我正在尝试使用Pandas从Javascript网站上刮取一张桌子。为此,我使用Selenium首先到达我想要的页面。我能够以文本格式打印表格(如注释脚本所示),但我希望能够在Pandas中创建表格。我附上我的脚本如下,我希望有人可以帮我解决这个问题。
cells
运行上面的脚本,我得到以下错误:
import time
from selenium import webdriver
import pandas as pd
chrome_path = r"Path to chrome driver"
driver = webdriver.Chrome(chrome_path)
url = 'http://www.bursamalaysia.com/market/securities/equities/prices/#/?
filter=BS02'
page = driver.get(url)
time.sleep(2)
driver.find_element_by_xpath('//*[@id="bursa_boards"]/option[2]').click()

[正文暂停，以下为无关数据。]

/-- R225: DECODE emits one symbol and consumes its code; `l <= D`, so that POS never passes `R_BITS - PAD`. -/
def Obligations.DecodeEmitsOneSymbol : Prop :=
  ∀ (s : State) (h : Hit), s.dev.fstate = .run →
    matchTable s.dev.ct s.dev.window = some h → s.dev.out.length < s.cfg.outDepth →
    s.engineTurn = { s with
      dev := { s.dev with
        out := s.dev.out ++ [h.sym], pos := s.dev.pos + h.len, buf := s.dev.buf.drop h.len
        symCount := s.dev.symCount + 1 } } ∧
    1 ≤ h.len ∧ h.len ≤ s.dev.decodable

/-- R224: UNMATCH enters DRAIN with UnknownCode pending at `8 + POS`, and flushes BUF and OUT. -/
def Obligations.UnmatchEntersDrain : Prop :=
  ∀ s : State, s.dev.fstate = .run → s.dev.ended = false →
    matchTable s.dev.ct s.dev.window = none → s.dev.lMaxT ≤ s.dev.decodable →
    s.engineTurn = { s with
      dev := { s.dev with
        fstate := .drain, pend := .unknownCode, pendPos := BitVec.ofNat 32 (8 + s.dev.pos), buf := [], out := [] } }

/-- R226: a stall (a match, OUT full) and a wait (no match, END not seen, fewer than LMAX_T bits) change nothing. -/
def Obligations.StallAndWaitChangeNothing : Prop :=
  ∀ s : State, s.dev.fstate = .run →
    ((∃ h, matchTable s.dev.ct s.dev.window = some h) ∧ s.dev.out.length = s.cfg.outDepth ∨
      s.dev.ended = false ∧ matchTable s.dev.ct s.dev.window = none ∧ s.dev.decodable < s.dev.lMaxT) →
    s.dev.enabledStep s.cfg = none ∧ s.engineTurn = s

/-- R227 and R228 with the error entry of R290: after END, with no decodable bit left FINISH keeps OUT, drops BUF,
which by the invariant holds the PAD padding bits, and sets IRQ_STAT.DONE; with bits left that match no code FAIL_END
raises UnknownCode at `8 + POS`. -/
def Obligations.TheEngineEndsTheFrame : Prop :=
  ∀ s : State, s.dev.fstate = .run → s.dev.ended = true →
    (s.dev.decodable = 0 →
      s.engineTurn = { s with
        dev := { s.dev with fstate := .done, buf := [], irqStat := s.dev.irqStat ||| 1#2 } } ∧
      (s.Inv → s.dev.pos = s.dev.rBits - s.dev.pad.toNat ∧ s.dev.buf.length = s.dev.pad.toNat)) ∧
    (1 ≤ s.dev.decodable → matchTable s.dev.ct s.dev.window = none →
      s.engineTurn = { s with
        dev := { s.dev with
          fstate := .error, errCode := .unknownCode, errPos := BitVec.ofNat 32 (8 + s.dev.pos), buf := [], out := []
          pend := .noError, pendPos := 0#32, irqStat := s.dev.irqStat ||| 2#2 } })

/-! ## The reference functions -/

/-- R123: Match gives the least length at which some valid entry of that length has the window's first bits as its
code, and then the least index of such an entry, with its symbol; and it gives None exactly when there is no such
length. -/
def Obligations.MatchIsShortestThenLowest : Prop :=
  ∀ (tbl : List Entry) (w : Bits),
    let hits (l i : Nat) : Prop := 1 ≤ l ∧ l ≤ w.length ∧ (entryAt tbl i).valid = true ∧
      (entryAt tbl i).len.toNat = l ∧ (entryAt tbl i).codeBits = w.take l
    (∀ h, matchTable tbl w = some h →
      hits h.len h.index ∧ h.sym = (entryAt tbl h.index).sym ∧
      (∀ l i, hits l i → h.len ≤ l) ∧ ∀ i, hits h.len i → h.index ≤ i) ∧
    (matchTable tbl w = none ↔ ∀ l i, ¬ hits l i)

/-- R127: a match found stays however many bits follow; a window of LMAX_T or more bits without a match stays
without one; and below LMAX_T either outcome is possible. -/
def Obligations.MatchIsMonotone : Prop :=
  (∀ (tbl : List Entry) (w x : Bits) (h : Hit), matchTable tbl w = some h → matchTable tbl (w ++ x) = some h) ∧
  (∀ (tbl : List Entry) (w x : Bits), matchTable tbl w = none → tableLMax tbl ≤ w.length →
    matchTable tbl (w ++ x) = none) ∧
  ∃ (tbl : List Entry) (w x y : Bits), matchTable tbl w = none ∧ w.length < tableLMax tbl ∧ y ≠ [] ∧
    matchTable tbl (w ++ x) ≠ none ∧ matchTable tbl (w ++ y) = none

/-- R124: DOC's bit-by-bit scan and the code-by-code form with Match compute the same result, for every bit
sequence and every table. -/
def Obligations.BitwiseScanEqualsMatchLoop : Prop :=
  ∀ (s : Bits) (tbl : List Entry), decodeBitwise s tbl = decodeM s tbl

/-- R126: in a prefix code, at most one valid entry's code is a prefix of a bit sequence, and Match returns it. -/
def Obligations.PrefixCodeMatchesAreUnique : Prop :=
  ∀ (tbl : List Entry) (w : Bits), PrefixCode tbl →
    (∀ i j, (entryAt tbl i).valid = true → (entryAt tbl j).valid = true →
      (entryAt tbl i).codeBits <+: w → (entryAt tbl j).codeBits <+: w → i = j) ∧
    ∀ i, (entryAt tbl i).valid = true → (entryAt tbl i).codeBits <+: w →
      matchTable tbl w = some ⟨(entryAt tbl i).len.toNat, (entryAt tbl i).sym, i⟩

/-- The one-symbol table of R129: with the code `0`, `k` zero bits decode to `k` symbols, and the first `1` is an
UnknownCode at its offset. -/
def Obligations.SingleSymbolTableDecodes : Prop :=
  ∀ (tbl : List Entry) (i : Nat) (sym : Symbol),
    entryAt tbl i = ⟨true, 1#6, 0#32, sym⟩ → (∀ j, (entryAt tbl j).valid = true → j = i) →
    ∀ (k : Nat) (rest : Bits),
      decodeM (List.replicate k false) tbl = .ok (List.replicate k sym) ∧
      decodeM (List.replicate k false ++ true :: rest) tbl = .err .unknownCode k

/-- The round trip of R130: what the reference encoder makes of symbols of a non-empty prefix-code table decompresses
to the same symbols. -/
def Obligations.EncodedFramesDecompress : Prop :=
  ∀ (tbl : List Entry) (syms : List Symbol) (bytes : List Byte),
    PrefixCode tbl → 1 ≤ tableCount tbl → encodeFrame syms tbl = some bytes → decompress bytes tbl = .ok syms

/-- The precedence of R125 and R283: truncation, then an empty table, then an unknown code; a stripped payload that
decodes gives its symbols; UnknownCode is converted to a raw-stream position. -/
def Obligations.DecompressPrecedence : Prop :=
  ∀ (bytes : List Byte) (tbl : List Entry),
    (bytes = [] → decompress bytes tbl = .err .truncatedStream 0) ∧
    ∀ (b : Byte) (rest : List Byte), bytes = b :: rest →
      (8 * rest.length < b.toNat → decompress bytes tbl = .err .truncatedStream (8 * bytes.length)) ∧
      (b.toNat ≤ 8 * rest.length →
        (tableCount tbl = 0 → decompress bytes tbl = .err .emptyCodeTable 0) ∧
        (1 ≤ tableCount tbl →
          decompress bytes tbl =
            match decodeM ((bitsOfBytes rest).take (8 * rest.length - b.toNat)) tbl with
            | .ok syms => .ok syms
            | .err kind q => .err kind (8 + q)))

/-- R231's parallel form computes Match: of the entries that hit, the one of least length, then least index. -/
def Obligations.ParallelSelectIsMatch : Prop :=
  ∀ (tbl : List Entry) (w : Bits), selectHit w tbl 0 = matchTable tbl w

/-! ## Invariants -/

/-- The state after reset, of every legal instance, meets the invariant (R35, R310); so does `State.reset`. And after
reset, and in every state of the invariant, ERR_CODE and PEND hold only codes that HUFFDEC can set (R281). -/
def Obligations.ResetMeetsTheInvariant : Prop :=
  (∀ p : Params, p.Legal → (State.resetWith p).Inv) ∧ State.reset.Inv ∧
  (∀ p : Params, (State.resetWith p).dev.HardwareCodes) ∧ ∀ s : State, s.Inv → s.dev.HardwareCodes

/-- Every step but a power-down without reset keeps the invariant: R35's eight items, with the ranges of R128 and the
table form of R150. And every step at all keeps it as it is from a power-down on: unknown until a reset, and then in
force (R295; log entry 11). And no step, a power-down among them, from any state at all in which ERR_CODE and PEND hold
only codes that HUFFDEC can set, sets another: never 1, 2 or 6 (R281). -/
def Obligations.StepKeepsTheInvariant : Prop :=
  (∀ s t : State, s.Inv → step s = .next t → (∀ rest, s.schedule ≠ .powerDown :: rest) → t.Inv) ∧
  (∀ s t : State, s.Sound → step s = .next t → t.Sound) ∧
  ∀ s t : State, s.dev.HardwareCodes → step s = .next t → t.dev.HardwareCodes
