-- ==== Sys2Proof/Laws/State.lean ====
section
/-!
SUPPORT. One lemma per field per update of the state, so that no later proof unfolds a record update.
-/

namespace Sys2Proof.Machine

variable (s : State) (d : Dev)

/-! ### `State.okRead` -/

@[simp] theorem State.okRead_cfg (v : Word) : (s.okRead v).cfg = s.cfg := rfl
@[simp] theorem State.okRead_dev (v : Word) : (s.okRead v).dev = s.dev := rfl
@[simp] theorem State.okRead_schedule (v : Word) : (s.okRead v).schedule = s.schedule := rfl
@[simp] theorem State.okRead_reply (v : Word) : (s.okRead v).reply = some { resp := .okay, rdata := some v } := rfl
@[simp] theorem State.okRead_freeUses (v : Word) : (s.okRead v).freeUses = s.freeUses := rfl
@[simp] theorem State.okRead_lost (v : Word) : (s.okRead v).lost = s.lost := rfl

/-! ### `State.okWrite` -/

@[simp] theorem State.okWrite_cfg (e : Dev) : (s.okWrite e).cfg = s.cfg := rfl
@[simp] theorem State.okWrite_dev (e : Dev) : (s.okWrite e).dev = e := rfl
@[simp] theorem State.okWrite_schedule (e : Dev) : (s.okWrite e).schedule = s.schedule := rfl
@[simp] theorem State.okWrite_reply (e : Dev) : (s.okWrite e).reply = some { resp := .okay, rdata := none } := rfl
@[simp] theorem State.okWrite_freeUses (e : Dev) : (s.okWrite e).freeUses = s.freeUses := rfl
@[simp] theorem State.okWrite_lost (e : Dev) : (s.okWrite e).lost = s.lost := rfl

/-! ### `State.answered` -/

@[simp] theorem State.answered_cfg (v : Word) : (s.answered v).cfg = s.cfg := rfl
@[simp] theorem State.answered_dev (v : Word) : (s.answered v).dev = s.dev := rfl
@[simp] theorem State.answered_schedule (v : Word) : (s.answered v).schedule = s.schedule := rfl
@[simp] theorem State.answered_reply (v : Word) : (s.answered v).reply = some { resp := .okay, rdata := some v } := rfl
@[simp] theorem State.answered_freeUses (v : Word) : (s.answered v).freeUses = s.freeUses := rfl
@[simp] theorem State.answered_lost (v : Word) : (s.answered v).lost = s.lost := rfl

/-! ### `State.written` -/

@[simp] theorem State.written_cfg (e : Dev) : (s.written e).cfg = s.cfg := rfl
@[simp] theorem State.written_dev (e : Dev) : (s.written e).dev = e := rfl
@[simp] theorem State.written_schedule (e : Dev) : (s.written e).schedule = s.schedule := rfl
@[simp] theorem State.written_reply (e : Dev) : (s.written e).reply = some { resp := .okay, rdata := none } := rfl
@[simp] theorem State.written_freeUses (e : Dev) : (s.written e).freeUses = s.freeUses := rfl
@[simp] theorem State.written_lost (e : Dev) : (s.written e).lost = s.lost := rfl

driver.find_element_by_xpath('//*[@id="bursa_sectors"]/option[11]').click()
time.sleep(2)
driver.find_element_by_xpath('//*[@id="bm_equity_price_search"]').click()
time.sleep(5)
target = driver.find_elements_by_id('bm_equities_prices_table')
##for data in target:
## print (data.text)
for data in target:
dfs = pd.read_html(target,match = '+')
for df in dfs:
print (df)
我也尝试在网址上使用pd.read_html,但它返回了“No Table Found”错误。网址为:http://www.bursamalaysia.com/market/securities/equities/prices/#/?filter=BS08&board=MAIN-MKT§or=PROPERTIES&page=1。
答案 0 :(得分:2)
您可以使用以下代码获取表格
import time
from selenium import webdriver
import pandas as pd
chrome_path = r"Path to chrome driver"
driver = webdriver.Chrome(chrome_path)
url = 'http://www.bursamalaysia.com/market/securities/equities/prices/#/?filter=BS02'
page = driver.get(url)
time.sleep(2)
df = pd.read_html(driver.page_source)[0]
print(df.head())
这是输出
No Code Name Rem Last Done LACP Chg % Chg Vol ('00) Buy Vol ('00) Buy Sell Sell Vol ('00) High Low
0 1 5284CB LCTITAN-CB s 0.025 0.020 0.005 +25.00 406550 19878 0.020 0.025 106630 0.025 0.015
1 2 1201 SUMATEC [S] s 0.050 0.050 - - 389354 43815 0.050 0.055 187301 0.055 0.050
2 3 5284 LCTITAN [S] s 4.470 4.700 -0.230 -4.89 367335 430 4.470 4.480 34 4.780 4.140
3 4 0176 KRONO [S] - 0.875 0.805 0.070 +8.70 300473 3770 0.870 0.875 797 0.900 0.775
4 5 5284CE LCTITAN-CE s 0.130 0.135 -0.005 -3.70 292379 7214 0.125 0.130 50 0.155 0.100
要从所有网页获取数据,您可以抓取剩余的网页并使用df.append
答案 1 :(得分:1)
答案:
df = pd.read_html(target[0].get_attribute('outerHTML'))
结果:
目标[0]的原因:
driver.find_elements_by_id('bm_equities_prices_table') returns a list of selenium webelement, in your case, there's only 1 element, hence [0]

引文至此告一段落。